### THE PROBLEM
All lines from the opening of the data to the line containing "access (R96). -/" must be returned unchanged, and only those lines.
[[ GIVEN DATA open ]]
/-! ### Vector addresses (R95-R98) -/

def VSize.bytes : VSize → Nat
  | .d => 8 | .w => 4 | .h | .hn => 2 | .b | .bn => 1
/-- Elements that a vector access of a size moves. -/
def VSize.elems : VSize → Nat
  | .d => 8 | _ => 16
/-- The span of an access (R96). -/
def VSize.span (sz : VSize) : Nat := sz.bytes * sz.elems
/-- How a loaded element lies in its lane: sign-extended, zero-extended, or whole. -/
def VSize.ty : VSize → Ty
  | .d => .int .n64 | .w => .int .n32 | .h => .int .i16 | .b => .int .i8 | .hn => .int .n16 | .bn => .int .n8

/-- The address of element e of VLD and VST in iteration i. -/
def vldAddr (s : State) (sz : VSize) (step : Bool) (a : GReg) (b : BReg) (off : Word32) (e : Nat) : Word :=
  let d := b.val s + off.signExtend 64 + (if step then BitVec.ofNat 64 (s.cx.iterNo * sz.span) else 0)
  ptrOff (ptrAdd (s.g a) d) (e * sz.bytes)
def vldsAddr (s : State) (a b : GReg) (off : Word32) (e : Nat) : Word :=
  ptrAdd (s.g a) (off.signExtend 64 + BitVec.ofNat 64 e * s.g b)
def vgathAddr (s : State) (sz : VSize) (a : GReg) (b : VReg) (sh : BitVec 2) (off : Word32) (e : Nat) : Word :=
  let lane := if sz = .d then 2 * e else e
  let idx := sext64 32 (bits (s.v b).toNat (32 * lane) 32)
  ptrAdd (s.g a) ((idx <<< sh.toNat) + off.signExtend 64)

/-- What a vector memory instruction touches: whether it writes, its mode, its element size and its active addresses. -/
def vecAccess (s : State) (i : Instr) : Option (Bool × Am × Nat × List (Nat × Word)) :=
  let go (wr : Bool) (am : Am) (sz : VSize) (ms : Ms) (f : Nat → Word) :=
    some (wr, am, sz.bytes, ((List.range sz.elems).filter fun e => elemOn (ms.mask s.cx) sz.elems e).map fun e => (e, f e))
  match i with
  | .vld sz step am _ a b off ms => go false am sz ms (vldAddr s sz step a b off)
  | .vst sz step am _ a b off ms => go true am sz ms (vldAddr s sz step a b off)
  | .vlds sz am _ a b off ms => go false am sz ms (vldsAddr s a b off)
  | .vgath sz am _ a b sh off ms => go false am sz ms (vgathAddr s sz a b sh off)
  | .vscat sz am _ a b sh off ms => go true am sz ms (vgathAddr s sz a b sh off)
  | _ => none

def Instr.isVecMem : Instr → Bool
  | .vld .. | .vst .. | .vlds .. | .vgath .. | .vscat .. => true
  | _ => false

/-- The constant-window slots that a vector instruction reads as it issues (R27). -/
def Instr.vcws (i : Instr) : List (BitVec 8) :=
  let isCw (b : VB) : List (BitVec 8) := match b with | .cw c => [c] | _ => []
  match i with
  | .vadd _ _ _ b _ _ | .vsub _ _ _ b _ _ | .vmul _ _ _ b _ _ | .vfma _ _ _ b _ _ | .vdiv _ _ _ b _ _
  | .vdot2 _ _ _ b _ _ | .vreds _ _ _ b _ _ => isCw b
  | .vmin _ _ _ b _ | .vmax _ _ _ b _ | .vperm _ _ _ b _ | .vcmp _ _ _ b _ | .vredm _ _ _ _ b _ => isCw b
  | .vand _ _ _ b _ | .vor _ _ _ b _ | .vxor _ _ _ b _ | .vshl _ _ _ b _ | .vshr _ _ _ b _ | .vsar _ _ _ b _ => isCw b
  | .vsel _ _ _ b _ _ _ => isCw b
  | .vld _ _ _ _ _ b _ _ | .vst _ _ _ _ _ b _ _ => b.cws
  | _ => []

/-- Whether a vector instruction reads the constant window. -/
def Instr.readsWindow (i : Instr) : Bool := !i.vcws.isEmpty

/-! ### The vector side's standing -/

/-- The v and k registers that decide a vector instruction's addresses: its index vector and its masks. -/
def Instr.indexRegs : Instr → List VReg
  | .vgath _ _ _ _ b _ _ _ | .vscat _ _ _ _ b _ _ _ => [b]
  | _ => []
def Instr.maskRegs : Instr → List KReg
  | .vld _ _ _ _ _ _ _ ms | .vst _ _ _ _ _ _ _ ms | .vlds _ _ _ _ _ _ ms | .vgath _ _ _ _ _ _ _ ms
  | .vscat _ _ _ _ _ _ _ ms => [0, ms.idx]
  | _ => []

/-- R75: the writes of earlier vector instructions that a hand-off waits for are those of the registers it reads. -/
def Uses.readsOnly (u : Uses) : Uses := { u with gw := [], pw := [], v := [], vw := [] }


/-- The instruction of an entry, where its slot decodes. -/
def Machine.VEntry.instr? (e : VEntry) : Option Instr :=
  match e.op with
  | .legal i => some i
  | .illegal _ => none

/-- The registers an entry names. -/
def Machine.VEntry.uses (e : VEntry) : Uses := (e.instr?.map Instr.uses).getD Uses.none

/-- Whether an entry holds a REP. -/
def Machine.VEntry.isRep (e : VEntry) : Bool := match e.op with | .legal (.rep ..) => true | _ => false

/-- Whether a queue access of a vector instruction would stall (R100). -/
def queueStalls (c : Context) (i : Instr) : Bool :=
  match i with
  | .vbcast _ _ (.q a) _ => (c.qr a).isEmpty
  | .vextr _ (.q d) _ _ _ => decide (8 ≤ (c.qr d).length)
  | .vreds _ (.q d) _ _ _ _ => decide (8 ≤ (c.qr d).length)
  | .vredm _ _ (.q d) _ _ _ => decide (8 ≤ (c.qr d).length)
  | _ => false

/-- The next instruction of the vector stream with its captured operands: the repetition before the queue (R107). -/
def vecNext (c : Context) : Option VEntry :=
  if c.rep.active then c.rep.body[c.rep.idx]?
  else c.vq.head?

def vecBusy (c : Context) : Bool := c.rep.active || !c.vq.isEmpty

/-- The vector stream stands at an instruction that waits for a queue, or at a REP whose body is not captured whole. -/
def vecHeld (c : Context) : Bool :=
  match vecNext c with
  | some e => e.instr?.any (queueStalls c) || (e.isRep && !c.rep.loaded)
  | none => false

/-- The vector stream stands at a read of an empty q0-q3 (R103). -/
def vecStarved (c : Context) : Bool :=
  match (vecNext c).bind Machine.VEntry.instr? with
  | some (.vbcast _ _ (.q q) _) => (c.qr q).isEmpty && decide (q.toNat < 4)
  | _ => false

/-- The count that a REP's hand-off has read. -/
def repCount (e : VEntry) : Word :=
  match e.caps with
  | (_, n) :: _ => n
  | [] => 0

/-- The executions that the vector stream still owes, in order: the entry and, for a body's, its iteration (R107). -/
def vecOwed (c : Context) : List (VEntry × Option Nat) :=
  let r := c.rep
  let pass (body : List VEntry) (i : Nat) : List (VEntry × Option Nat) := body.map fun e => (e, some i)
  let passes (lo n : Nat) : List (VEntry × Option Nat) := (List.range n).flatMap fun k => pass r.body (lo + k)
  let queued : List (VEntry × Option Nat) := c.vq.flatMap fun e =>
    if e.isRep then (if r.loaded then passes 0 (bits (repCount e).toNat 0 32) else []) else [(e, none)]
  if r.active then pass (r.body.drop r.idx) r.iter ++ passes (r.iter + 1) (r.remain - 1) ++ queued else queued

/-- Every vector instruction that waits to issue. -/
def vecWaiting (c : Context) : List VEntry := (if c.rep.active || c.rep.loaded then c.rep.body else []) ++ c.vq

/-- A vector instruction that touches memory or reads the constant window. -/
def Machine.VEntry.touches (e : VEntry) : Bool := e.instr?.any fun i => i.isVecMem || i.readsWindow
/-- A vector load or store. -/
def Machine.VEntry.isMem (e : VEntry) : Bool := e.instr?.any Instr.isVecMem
[[ GIVEN DATA closed ]]
### RESPONSE
/-! ### Vector addresses (R95-R98) -/

def VSize.bytes : VSize → Nat
  | .d => 8 | .w => 4 | .h | .hn => 2 | .b | .bn => 1
/-- Elements that a vector access of a size moves. -/
def VSize.elems : VSize → Nat
  | .d => 8 | _ => 16
/-- The span of an access (R96). -/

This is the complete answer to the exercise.